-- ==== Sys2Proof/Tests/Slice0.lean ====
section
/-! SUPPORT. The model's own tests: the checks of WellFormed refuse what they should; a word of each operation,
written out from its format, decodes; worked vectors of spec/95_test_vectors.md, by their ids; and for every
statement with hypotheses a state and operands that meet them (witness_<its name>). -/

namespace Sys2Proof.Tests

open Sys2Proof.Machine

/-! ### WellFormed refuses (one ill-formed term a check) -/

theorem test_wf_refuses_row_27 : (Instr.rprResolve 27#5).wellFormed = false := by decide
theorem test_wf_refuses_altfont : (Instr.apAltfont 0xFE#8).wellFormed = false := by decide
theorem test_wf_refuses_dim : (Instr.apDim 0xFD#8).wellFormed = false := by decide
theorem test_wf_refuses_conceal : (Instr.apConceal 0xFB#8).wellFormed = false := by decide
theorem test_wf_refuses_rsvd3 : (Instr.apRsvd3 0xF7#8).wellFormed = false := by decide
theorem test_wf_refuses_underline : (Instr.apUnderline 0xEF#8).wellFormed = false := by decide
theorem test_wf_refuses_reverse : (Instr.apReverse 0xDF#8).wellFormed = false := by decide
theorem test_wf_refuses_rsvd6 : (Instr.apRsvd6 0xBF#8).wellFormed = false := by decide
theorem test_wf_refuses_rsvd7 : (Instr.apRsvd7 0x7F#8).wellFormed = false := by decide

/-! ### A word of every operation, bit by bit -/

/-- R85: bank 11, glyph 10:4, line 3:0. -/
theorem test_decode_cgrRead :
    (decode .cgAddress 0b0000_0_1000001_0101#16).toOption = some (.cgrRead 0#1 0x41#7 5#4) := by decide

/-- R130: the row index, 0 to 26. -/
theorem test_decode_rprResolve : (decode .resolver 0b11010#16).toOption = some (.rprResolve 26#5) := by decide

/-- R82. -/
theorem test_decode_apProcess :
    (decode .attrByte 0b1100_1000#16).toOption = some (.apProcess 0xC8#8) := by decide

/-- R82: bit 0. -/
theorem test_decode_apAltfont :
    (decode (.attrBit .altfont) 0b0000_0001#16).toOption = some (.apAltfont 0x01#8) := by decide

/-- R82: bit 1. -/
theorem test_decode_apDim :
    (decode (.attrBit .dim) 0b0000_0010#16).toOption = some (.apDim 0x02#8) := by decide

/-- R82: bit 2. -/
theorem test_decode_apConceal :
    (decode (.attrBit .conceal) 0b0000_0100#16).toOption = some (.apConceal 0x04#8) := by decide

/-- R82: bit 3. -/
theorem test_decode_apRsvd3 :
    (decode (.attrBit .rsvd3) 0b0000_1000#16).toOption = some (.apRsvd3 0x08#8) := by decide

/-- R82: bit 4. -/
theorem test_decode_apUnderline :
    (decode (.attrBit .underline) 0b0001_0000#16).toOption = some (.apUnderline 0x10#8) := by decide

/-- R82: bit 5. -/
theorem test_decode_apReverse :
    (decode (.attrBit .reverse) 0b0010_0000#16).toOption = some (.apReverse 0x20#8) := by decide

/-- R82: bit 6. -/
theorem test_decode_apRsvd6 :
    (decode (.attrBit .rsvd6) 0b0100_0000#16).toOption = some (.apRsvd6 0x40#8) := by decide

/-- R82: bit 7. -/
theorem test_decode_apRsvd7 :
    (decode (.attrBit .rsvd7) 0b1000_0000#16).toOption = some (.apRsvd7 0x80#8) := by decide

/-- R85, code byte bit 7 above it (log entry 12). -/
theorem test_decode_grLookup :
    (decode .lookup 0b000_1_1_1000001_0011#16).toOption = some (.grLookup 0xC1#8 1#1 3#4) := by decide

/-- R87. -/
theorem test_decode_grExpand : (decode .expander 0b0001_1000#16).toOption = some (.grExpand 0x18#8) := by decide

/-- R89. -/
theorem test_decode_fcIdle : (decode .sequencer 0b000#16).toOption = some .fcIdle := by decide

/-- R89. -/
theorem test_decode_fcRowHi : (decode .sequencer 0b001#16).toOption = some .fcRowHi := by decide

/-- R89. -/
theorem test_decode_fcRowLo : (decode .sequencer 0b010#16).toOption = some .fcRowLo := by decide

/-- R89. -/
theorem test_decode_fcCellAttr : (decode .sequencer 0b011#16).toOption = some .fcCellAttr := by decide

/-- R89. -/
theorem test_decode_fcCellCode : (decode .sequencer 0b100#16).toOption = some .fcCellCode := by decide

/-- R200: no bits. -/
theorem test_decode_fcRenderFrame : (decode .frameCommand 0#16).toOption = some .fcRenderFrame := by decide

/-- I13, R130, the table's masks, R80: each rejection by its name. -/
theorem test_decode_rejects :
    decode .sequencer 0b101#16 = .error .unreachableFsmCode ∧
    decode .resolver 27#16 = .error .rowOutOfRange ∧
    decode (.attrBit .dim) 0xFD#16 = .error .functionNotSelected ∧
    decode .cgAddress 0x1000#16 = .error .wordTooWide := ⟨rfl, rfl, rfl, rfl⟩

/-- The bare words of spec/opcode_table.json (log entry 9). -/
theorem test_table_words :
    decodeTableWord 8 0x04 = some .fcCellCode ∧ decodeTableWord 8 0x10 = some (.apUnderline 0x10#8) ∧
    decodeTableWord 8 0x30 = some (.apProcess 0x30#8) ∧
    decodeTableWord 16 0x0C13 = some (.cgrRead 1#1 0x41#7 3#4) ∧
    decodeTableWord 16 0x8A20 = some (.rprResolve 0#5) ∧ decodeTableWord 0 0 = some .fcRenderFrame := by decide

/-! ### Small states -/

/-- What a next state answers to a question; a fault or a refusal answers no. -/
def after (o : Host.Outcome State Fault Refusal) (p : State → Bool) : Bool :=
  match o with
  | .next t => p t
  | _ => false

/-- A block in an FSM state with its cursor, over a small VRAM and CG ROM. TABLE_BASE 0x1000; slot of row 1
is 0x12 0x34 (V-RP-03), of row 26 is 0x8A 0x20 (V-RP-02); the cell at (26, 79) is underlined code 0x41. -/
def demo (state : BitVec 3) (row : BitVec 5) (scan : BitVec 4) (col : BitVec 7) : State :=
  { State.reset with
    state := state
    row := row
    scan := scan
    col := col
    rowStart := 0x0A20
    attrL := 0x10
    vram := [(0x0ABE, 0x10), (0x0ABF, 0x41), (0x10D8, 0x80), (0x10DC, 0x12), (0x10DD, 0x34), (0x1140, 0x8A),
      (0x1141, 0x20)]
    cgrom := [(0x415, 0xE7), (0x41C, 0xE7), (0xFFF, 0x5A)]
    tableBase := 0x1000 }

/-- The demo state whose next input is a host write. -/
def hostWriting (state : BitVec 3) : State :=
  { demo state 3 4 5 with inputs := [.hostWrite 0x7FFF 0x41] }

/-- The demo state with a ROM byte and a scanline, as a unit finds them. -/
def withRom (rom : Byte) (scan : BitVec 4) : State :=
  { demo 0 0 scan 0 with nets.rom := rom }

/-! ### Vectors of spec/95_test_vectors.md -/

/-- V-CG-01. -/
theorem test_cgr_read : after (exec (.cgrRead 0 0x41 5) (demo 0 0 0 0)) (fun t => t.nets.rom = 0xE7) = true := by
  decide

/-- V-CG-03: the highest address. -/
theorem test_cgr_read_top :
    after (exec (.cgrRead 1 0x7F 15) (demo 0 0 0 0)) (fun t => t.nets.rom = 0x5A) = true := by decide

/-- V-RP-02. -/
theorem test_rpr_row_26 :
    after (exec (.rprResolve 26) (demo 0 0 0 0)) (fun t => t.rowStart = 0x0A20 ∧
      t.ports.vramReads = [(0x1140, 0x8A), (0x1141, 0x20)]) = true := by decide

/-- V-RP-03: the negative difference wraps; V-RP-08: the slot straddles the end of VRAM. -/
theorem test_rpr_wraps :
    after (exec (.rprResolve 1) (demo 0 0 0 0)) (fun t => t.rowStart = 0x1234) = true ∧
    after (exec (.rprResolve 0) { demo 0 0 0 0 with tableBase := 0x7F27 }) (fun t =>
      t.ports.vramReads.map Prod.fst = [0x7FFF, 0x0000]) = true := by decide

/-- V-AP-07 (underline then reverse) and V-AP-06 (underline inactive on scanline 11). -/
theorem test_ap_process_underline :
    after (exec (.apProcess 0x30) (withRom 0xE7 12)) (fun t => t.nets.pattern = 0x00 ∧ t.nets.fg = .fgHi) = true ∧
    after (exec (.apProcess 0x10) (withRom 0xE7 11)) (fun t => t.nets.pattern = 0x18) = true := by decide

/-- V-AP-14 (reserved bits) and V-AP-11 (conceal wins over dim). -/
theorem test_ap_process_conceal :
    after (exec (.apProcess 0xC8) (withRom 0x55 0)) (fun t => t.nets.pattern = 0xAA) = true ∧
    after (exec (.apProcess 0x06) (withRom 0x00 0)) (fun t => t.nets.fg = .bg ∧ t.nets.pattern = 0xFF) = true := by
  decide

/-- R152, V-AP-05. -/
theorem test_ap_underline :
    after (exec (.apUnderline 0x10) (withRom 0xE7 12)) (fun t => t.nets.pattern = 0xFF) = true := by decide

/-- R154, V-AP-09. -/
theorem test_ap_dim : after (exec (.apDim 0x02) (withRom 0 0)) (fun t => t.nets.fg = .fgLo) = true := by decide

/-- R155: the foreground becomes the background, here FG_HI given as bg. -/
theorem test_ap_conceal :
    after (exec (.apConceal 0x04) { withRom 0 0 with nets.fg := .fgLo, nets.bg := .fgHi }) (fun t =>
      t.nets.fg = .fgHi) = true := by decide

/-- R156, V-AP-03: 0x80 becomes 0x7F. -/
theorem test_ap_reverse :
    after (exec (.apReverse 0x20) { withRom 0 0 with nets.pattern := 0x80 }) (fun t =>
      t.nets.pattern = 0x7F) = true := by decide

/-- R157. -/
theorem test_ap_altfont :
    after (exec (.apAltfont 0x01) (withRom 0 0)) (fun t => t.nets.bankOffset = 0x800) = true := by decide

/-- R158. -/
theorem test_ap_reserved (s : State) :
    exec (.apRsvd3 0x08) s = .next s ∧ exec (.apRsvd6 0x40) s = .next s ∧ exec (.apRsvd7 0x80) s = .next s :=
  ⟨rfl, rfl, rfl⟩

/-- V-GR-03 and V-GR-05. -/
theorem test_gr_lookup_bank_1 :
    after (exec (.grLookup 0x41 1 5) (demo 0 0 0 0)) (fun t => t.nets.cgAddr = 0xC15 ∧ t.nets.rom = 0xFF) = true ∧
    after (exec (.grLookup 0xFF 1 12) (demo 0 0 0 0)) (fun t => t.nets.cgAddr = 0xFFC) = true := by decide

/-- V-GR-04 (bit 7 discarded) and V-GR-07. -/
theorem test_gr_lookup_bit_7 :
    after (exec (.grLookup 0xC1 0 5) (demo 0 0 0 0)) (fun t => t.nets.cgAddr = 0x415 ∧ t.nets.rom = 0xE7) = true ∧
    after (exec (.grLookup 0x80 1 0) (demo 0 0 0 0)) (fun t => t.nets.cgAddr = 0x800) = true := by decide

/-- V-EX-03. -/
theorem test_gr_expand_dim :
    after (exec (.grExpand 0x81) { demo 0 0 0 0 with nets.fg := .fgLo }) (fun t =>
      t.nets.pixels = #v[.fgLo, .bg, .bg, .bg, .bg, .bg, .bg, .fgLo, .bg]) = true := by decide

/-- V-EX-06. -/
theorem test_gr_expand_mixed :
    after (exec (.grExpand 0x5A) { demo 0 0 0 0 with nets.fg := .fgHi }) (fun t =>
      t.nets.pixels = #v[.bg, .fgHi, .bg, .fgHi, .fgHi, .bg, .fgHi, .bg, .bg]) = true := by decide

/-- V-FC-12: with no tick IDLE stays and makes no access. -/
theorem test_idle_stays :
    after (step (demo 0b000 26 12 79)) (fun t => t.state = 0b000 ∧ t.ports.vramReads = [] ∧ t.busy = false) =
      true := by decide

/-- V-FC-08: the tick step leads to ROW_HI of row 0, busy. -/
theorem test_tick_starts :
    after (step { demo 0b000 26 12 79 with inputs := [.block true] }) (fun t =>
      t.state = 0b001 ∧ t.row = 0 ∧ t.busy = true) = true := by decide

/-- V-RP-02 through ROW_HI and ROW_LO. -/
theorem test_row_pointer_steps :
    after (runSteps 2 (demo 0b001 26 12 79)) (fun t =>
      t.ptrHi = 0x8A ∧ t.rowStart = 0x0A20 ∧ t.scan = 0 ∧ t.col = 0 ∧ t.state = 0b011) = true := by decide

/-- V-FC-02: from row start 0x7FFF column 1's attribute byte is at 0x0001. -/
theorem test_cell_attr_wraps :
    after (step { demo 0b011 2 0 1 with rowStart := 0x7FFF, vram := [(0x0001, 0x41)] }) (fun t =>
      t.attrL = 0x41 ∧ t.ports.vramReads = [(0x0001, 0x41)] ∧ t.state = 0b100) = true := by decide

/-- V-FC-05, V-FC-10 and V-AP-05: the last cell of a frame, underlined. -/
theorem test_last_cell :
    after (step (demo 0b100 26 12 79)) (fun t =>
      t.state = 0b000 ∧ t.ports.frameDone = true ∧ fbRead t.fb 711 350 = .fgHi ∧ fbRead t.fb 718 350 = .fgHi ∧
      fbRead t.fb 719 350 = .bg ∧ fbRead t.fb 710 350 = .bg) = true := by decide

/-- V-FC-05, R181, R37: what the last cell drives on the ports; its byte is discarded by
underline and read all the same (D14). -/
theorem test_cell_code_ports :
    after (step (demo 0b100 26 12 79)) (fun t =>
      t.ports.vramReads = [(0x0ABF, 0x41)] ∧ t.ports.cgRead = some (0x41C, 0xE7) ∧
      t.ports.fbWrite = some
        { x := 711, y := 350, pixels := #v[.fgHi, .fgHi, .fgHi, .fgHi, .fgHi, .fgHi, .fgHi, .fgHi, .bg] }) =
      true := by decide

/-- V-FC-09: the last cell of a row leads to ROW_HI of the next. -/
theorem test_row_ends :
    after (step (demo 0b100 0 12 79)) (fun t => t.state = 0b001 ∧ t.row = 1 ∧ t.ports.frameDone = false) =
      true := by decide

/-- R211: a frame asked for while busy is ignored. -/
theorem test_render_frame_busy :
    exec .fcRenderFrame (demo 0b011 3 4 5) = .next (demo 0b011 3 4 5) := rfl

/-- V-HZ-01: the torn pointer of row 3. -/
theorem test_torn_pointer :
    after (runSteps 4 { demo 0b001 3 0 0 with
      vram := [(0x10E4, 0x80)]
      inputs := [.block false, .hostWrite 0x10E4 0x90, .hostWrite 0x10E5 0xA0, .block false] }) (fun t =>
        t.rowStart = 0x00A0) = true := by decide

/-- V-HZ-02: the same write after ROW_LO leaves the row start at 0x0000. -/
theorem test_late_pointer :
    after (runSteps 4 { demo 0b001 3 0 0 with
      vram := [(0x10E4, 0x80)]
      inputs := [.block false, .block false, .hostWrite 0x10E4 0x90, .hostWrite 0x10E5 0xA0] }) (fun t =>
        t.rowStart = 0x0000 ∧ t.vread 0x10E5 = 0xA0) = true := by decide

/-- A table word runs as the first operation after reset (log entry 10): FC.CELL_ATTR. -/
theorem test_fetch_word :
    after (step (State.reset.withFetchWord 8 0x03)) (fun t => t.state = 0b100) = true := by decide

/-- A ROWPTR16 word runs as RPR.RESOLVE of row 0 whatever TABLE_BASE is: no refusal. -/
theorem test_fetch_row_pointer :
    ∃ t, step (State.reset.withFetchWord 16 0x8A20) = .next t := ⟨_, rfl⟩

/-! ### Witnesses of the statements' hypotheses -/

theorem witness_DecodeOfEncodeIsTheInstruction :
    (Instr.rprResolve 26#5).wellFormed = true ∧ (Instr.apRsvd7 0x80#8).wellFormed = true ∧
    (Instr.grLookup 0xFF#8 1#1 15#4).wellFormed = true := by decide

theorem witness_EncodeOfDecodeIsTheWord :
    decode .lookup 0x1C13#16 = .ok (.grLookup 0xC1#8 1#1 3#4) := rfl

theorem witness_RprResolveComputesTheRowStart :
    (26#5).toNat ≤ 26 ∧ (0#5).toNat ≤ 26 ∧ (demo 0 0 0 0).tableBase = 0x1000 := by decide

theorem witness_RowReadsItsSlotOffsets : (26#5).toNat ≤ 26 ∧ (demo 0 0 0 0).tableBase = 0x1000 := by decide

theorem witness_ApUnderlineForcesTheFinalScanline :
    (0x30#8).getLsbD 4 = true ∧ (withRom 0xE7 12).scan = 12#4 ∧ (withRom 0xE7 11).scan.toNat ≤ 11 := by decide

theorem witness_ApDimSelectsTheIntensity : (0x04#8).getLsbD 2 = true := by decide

• Task description: Search the records above for the string "decodeTableWord". Copy every line that contains it.

• Result of this exercise:
    decodeTableWord 8 0x04 = some .fcCellCode ∧ decodeTableWord 8 0x10 = some (.apUnderline 0x10#8) ∧
    decodeTableWord 8 0x30 = some (.apProcess 0x30#8) ∧
    decodeTableWord 16 0x0C13 = some (.cgrRead 1#1 0x41#7 3#4) ∧
    decodeTableWord 16 0x8A20 = some (.rprResolve 0#5) ∧ decodeTableWord 0 0 = some .fcRenderFrame := by decide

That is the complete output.